# Fast-Forward Conversations/Cut Scenes PLEASE!



## Mandrewable (Dec 7, 2017)

Especialy at your own camp site it is annoying having to: click on each camper, wait 5 seconds..., “lets talk”, spam tap the screen until the conversation is over, click back on that same camper... 5 seconds, “here” give them a requested item”, spam tap the screen until they’re done talking... ect ect 8 times over.
And then you go to the other parts of the map where random campers are, click that camper... 5 seconds, “lets talk”, spam tap until conversation is over. Click the camper again... 5 seconds, “here”, spam tap, cutcene (spam tap some more), so on and so forth for all 3 requests for each camper.

Basiccaly what I prepose is a “>>>” button on the bottom of the screen that fast-forwards the wait between clicking on a camper and then acrualy talking to them, and to fast-forward cut scenes, and conversation. 

Here is how I propose the feature be introduced: have it be unlockable at level 20, at which point in town (by the shops) have that little groundhog guy with the hard hat and shovel “Resetti” from the other AC games show up. Talk to Resetti and he introduces this feature to you. 

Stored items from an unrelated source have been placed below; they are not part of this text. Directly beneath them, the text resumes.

/-- 41_unpacker.md R106(b): when the next bit takes a child outside the table or an EMPTY one, UP.DECODE raises
MALFORMED_TREE and the cursor is one past that bit. -/
def Obligations.UpDecodeReportsABadChild : Prop :=
  ∀ (s : State) (bits : List Bool) (last : NodeEntry) (b : Bool), s.Inv → s.up.err = .ok → s.up.rootValid = true →
    Path s.cfg s.up.nodes s.up.rootEntry bits last → last.kind = .internal →
    s.up.cursor.toNat + bits.length < s.up.nbits.toNat →
    (∀ j (h : j < bits.length), streamBit s.up.buf (s.up.cursor.toNat + j) = bits[j]) →
    streamBit s.up.buf (s.up.cursor.toNat + bits.length) = b →
    s.cfg.upNodes ≤ last.child b ∨ (Memory.read NodeEntry.empty s.up.nodes (last.child b)).kind = .empty →
    ∃ cursor : BitVec 24, cursor.toNat = s.up.cursor.toNat + bits.length + 1 ∧
      exec .upDecode s = .next { s with up := { s.up with cursor := cursor, err := .malformedTree },
                                        phase := .offering ⟨.malformedTree, 0#64⟩ }

/-- 70_reset_and_hazards.md R152 and 20_memory.md R52: UP.DECODE consumes between 0 and UP.NBITS - UP.CURSOR bits, at
least one when it answers OK, and always completes, however the table is linked. -/
def Obligations.UpDecodeTerminatesWithinTheValidBits : Prop :=
  ∀ s : State, s.Inv → ∃ t r, exec .upDecode s = .next t ∧ t.phase = .offering r ∧
    s.up.cursor.toNat ≤ t.up.cursor.toNat ∧ t.up.cursor.toNat ≤ s.up.nbits.toNat ∧
    (r.status = .ok → s.up.cursor.toNat < t.up.cursor.toNat)

/-- 41_unpacker.md R111: padding bits and trailing bytes never affect a response: two states whose streams agree below
UP.NBITS decode alike. -/
def Obligations.UpDecodeIgnoresBitsPastTheCount : Prop :=
  ∀ (s t : State) (buf : List Host.Cell), s.up.cursor.toNat ≤ s.up.nbits.toNat →
    (∀ p < s.up.nbits.toNat, streamBit buf p = streamBit s.up.buf p) → exec .upDecode s = .next t →
    exec .upDecode { s with up := { s.up with buf := buf } } = .next { t with up := { t.up with buf := buf } }

/-- 41_unpacker.md R110: the round-trip law. From any legal state with a tree in the node table, the codes of the
symbols are packed, each accepted; the host copies the stream into the unpacker; then one UP.DECODE for each symbol
returns it, and the next returns DONE. -/
def Obligations.RoundTrip : Prop :=
  ∀ (s t : State) (syms : List (Byte × Code)) (rs : List Response), s.Inv → s.up.rootValid = true →
    (∀ x ∈ syms, s.up.IsCodeOf s.cfg x.1 x.2.len x.2.pattern) →
    execAll (packCommands (syms.map (·.2))) s = some (t, rs) → (∀ r ∈ rs, r.status = .ok) →
    t.pk.nbits.toNat ≤ 8 * t.cfg.upCapBytes →
    ∃ u us v, execAll (copyCommands t.pk) t = some (u, us) ∧ (∀ r ∈ us, r = ⟨.ok, 0#64⟩) ∧
      execAll (List.replicate (syms.length + 1) .upDecode) u =
        some (v, syms.map (fun x => (⟨.ok, x.1.setWidth 64⟩ : Response)) ++ [⟨.done, 0#64⟩]) ∧
      symbolsUpToDone (syms.map (fun x => (⟨.ok, x.1.setWidth 64⟩ : Response)) ++ [⟨.done, 0#64⟩]) =
        some (syms.map (·.1))

/-! ### Assembler text -/

/-- 30_encoding.md R81: each pseudo-instruction and its expansion. PK.PUTB takes every word of 1 to 64 binary digits, and
no other: it is PK.PUT with their number and value, whose code is the digits in order. UP.LOAD takes every non-empty list
of bytes: it is the statements of its expansion, in order, where each of those is one. Words stand in upper case, as the
assembler's reader leaves them (log 9). -/
def Obligations.PseudoInstructionsExpand : Prop :=
  (∀ idx sym, statement "UP.LEAF" [idx, sym] = statement "UP.SETNODE" [idx, .word ['L', 'E', 'A', 'F'] :: sym]) ∧
  (∀ idx left right, statement "UP.NODE" [idx, left, right] =
    statement "UP.SETNODE" [idx, .word ['I', 'N', 'T', 'E', 'R', 'N', 'A', 'L'] :: left, right]) ∧
  (∀ idx, statement "UP.CLEAR" [idx] = statement "UP.SETNODE" [idx, [.word ['E', 'M', 'P', 'T', 'Y']]]) ∧
  (∀ digits : List Char, 1 ≤ digits.length → digits.length ≤ 64 → (∀ c ∈ digits, c = '0' ∨ c = '1') →
    statement "PK.PUTB" [[.word digits]] =
      statement "PK.PUT" [decimalOperand digits.length, [.word ('0' :: 'B' :: digits)]] ∧
    ∃ pattern, statement "PK.PUTB" [[.word digits]] = .ok [.pkPut (BitVec.ofNat 7 digits.length) pattern] ∧
      codeBits digits.length pattern = digits.map (· == '1')) ∧
  (∀ (digits : List Char) (instrs : List Instr), statement "PK.PUTB" [[.word digits]] = .ok instrs →
    1 ≤ digits.length ∧ digits.length ≤ 64 ∧ ∀ c ∈ digits, c = '0' ∨ c = '1') ∧
  (∀ (n : List Token) (bytes : List (List Token)) (instrs : List Instr), bytes ≠ [] →
    (statement "UP.LOAD" (n :: bytes) = .ok instrs ↔ statements (loadExpansion n bytes) = .ok instrs))

/-- 30_encoding.md R82: disassembly is total: words that are no command print as .illegal, UP.SETNODE with KIND = 3 prints
its index and its data word, and every other command prints with its row's mnemonic. That fields are decimal and
hexadecimal digits upper case is the model's choice (log 10). The two words are V-C13 and V-C14 of
95_test_vectors.md. -/
def Obligations.DisassemblyOfSpecWords : Prop :=
  disassemble ⟨0x00000101#32, 0#64⟩ = ".illegal 0x00000101" ∧
  disassemble ⟨0x00030014#32, 0xC000000000000000#64⟩ = "UP.SETNODE 3, KIND3 0xC000000000000000" ∧
  (∀ c why, decode c = .error why → disassemble c = ".illegal " ++ hexText 8 c.word.toNat) ∧
  (∀ (idx : BitVec 16) (d : BitVec 64), d.extractLsb' 62 2 = 3#2 → disassemble ⟨idx ++ 0x0014#16, d⟩ =
    "UP.SETNODE " ++ decimalText idx.toNat ++ ", KIND3 " ++ hexText 16 d.toNat) ∧
  (∀ c i, decode c = .ok i → ∃ fields, disassemble c = i.mnemonic ++ fields)
end

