-- ==== Sys2Proof/Tests/Slice0.lean ====
section
/-! SUPPORT. The tests. Expected results come from the encodings of 30_encoding.md R73 and R79 and from the vectors of
95_test_vectors.md, whose names the docstrings give; and, for every obligation with hypotheses, a witness that meets
them together. -/

namespace Sys2Proof.Tests

open Sys2Proof.Machine

/-! ### Ill-formed terms -/

/-- SYM with KIND = INTERNAL. -/
theorem test_wf_refuses_sym_of_internal : (Instr.upSetnode 0#16 2#2 0x61#8 1#16 2#16).wf = false := by decide
/-- LEFT with KIND = LEAF. -/
theorem test_wf_refuses_left_of_leaf : (Instr.upSetnode 0#16 1#2 0x61#8 1#16 0#16).wf = false := by decide
/-- RIGHT with KIND = EMPTY. -/
theorem test_wf_refuses_right_of_empty : (Instr.upSetnode 0#16 0#2 0#8 0#16 2#16).wf = false := by decide

/-! ### Decoding: each command's word, bit by bit as IDX, RSV, LEN, OP (R68, R73) -/

theorem test_decode_nop : decode ⟨0b0000000000000000_0_0000000_00000000#32, 0#64⟩ = .ok .nop := by decide
theorem test_decode_pkReset : decode ⟨0b0000000000000000_0_0000000_00000001#32, 0#64⟩ = .ok .pkReset := by decide
/-- V-C11. -/
theorem test_decode_pkPut : decode ⟨0b0000000000000000_0_0000001_00000010#32, 1#64⟩ = .ok (.pkPut 1#7 1#64) := by decide
/-- V-P14: the largest LEN. -/
theorem test_decode_pkPut_longest :
    decode ⟨0b0000000000000000_0_1111111_00000010#32, 0#64⟩ = .ok (.pkPut 127#7 0#64) := by decide
theorem test_decode_pkFinish : decode ⟨0b0000000000000000_0_0000000_00000011#32, 0#64⟩ = .ok .pkFinish := by decide
/-- V-C12. -/
theorem test_decode_pkRdbyte :
    decode ⟨0b0000000000000101_0_0000000_00000100#32, 0#64⟩ = .ok (.pkRdbyte 5#16) := by decide
theorem test_decode_pkStat : decode ⟨0b0000000000000000_0_0000000_00000101#32, 0#64⟩ = .ok .pkStat := by decide
theorem test_decode_upReset : decode ⟨0b0000000000000000_0_0000000_00010000#32, 0#64⟩ = .ok .upReset := by decide
theorem test_decode_upRewind : decode ⟨0b0000000000000000_0_0000000_00010001#32, 0#64⟩ = .ok .upRewind := by decide
/-- V-U21: BYTE is d[7:0]. -/
theorem test_decode_upWrbyte :
    decode ⟨0b0000000000000000_0_0000000_00010010#32, 0x1FF#64⟩ = .ok (.upWrbyte 0#16 0xFF#8) := by decide
/-- V-U17: all 64 bits of N. -/
theorem test_decode_upSetnbits :
    decode ⟨0b0000000000000000_0_0000000_00010011#32, 0xFFFFFFFFFFFFFFFF#64⟩ =
      .ok (.upSetnbits 0xFFFFFFFFFFFFFFFF#64) := by decide
/-- V-U21: a LEAF with data bits that are ignored. -/
theorem test_decode_upSetnode_leaf :
    decode ⟨0b0000000000000000_0_0000000_00010100#32, 0x400000000000FF61#64⟩ =
      .ok (.upSetnode 0#16 1#2 0x61#8 0#16 0#16) := by decide
/-- V-U21: an INTERNAL with data bits that are ignored. -/
theorem test_decode_upSetnode_internal :
    decode ⟨0b0000000000000001_0_0000000_00010100#32, 0x8123456700030002#64⟩ =
      .ok (.upSetnode 1#16 2#2 0#8 2#16 3#16) := by decide
/-- V-U20: KIND = 3 is a command. -/
theorem test_decode_upSetnode_kind3 :
    decode ⟨0b0000000000000011_0_0000000_00010100#32, 0xC000000000000000#64⟩ =
      .ok (.upSetnode 3#16 3#2 0#8 0#16 0#16) := by decide
/-- V-U13. -/
theorem test_decode_upSetroot :
    decode ⟨0b0000000000000101_0_0000000_00010101#32, 0#64⟩ = .ok (.upSetroot 5#16) := by decide
theorem test_decode_upDecode : decode ⟨0b0000000000000000_0_0000000_00010110#32, 0#64⟩ = .ok .upDecode := by decide
theorem test_decode_upStat : decode ⟨0b0000000000000000_0_0000000_00010111#32, 0#64⟩ = .ok .upStat := by decide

Here’s why: talking to the neighbors, getting to know them, experiencing the game for what it is is all good. But when you have to do this over and over hundreds of times it becomes a grind, at which point the less devoted playes begin to quit. As more content is introduced to the game, and there are more daily activities to do, people will simply not have the patience or time to talk up every camper, as well as participate in any new activites that are hopefully introduced. I am now level 45, and have probably spent 10+ hours (at least!) just spaaaam tapping my iphone, waiting for the same cut scenes that i have probably seen 500 times now to end, wishing that these campers would just spit it out already 

Please feel free to comment below! Do you agree?


----------



## jenikinz (Dec 7, 2017)

I agree, I am constantly tapping my phone even though I know it won't help it go faster.  It is all so repetitive at this point I don't even read what anyone says anymore.


----------



## Cryptade (Dec 7, 2017)

I'm not too sure how to feel about a button skipping conversations entirely, but i wish they didn't kick you out of the conversation when it ends, it should go back to the options if you still need to collect items/finish a request so that you don't have to sit through a transition that's a lil too long. 
Honestly these are pretty small things to complain about, but when small things add up they can become big problems. I think the worst offender is the circle transition between every convo


----------



## jenikinz (Dec 8, 2017)

Cryptade said:


> I'm not too sure how to feel about a button skipping conversations entirely, but i wish they didn't kick you out of the conversation when it ends, it should go back to the options if you still need to collect items/finish a request so that you don't have to sit through a transition that's a lil too long.
> Honestly these are pretty small things to complain about, but when small things add up they can become big problems. I think the worst offender is the circle transition between every convo



Yes, exactly this.  I would like to fast forward through conversations, but having to click back on them again between every transaction/convo is worse.


----------



## Foreversacredx (Dec 8, 2017)

I do think it's kind of a nice thing to interact with them, if we take it out entirely there would be no personality in the game. 
At the same time it is really annoying when it does take a while and all you're doing is tapping a screen.


----------



## Mandrewable (Dec 8, 2017)

Foreversacredx said:


> I do think it's kind of a nice thing to interact with them, if we room it out entirely there would be no personality in the game. At the same time it is really trusting when it does take a while and all you're doing is tapping a screen.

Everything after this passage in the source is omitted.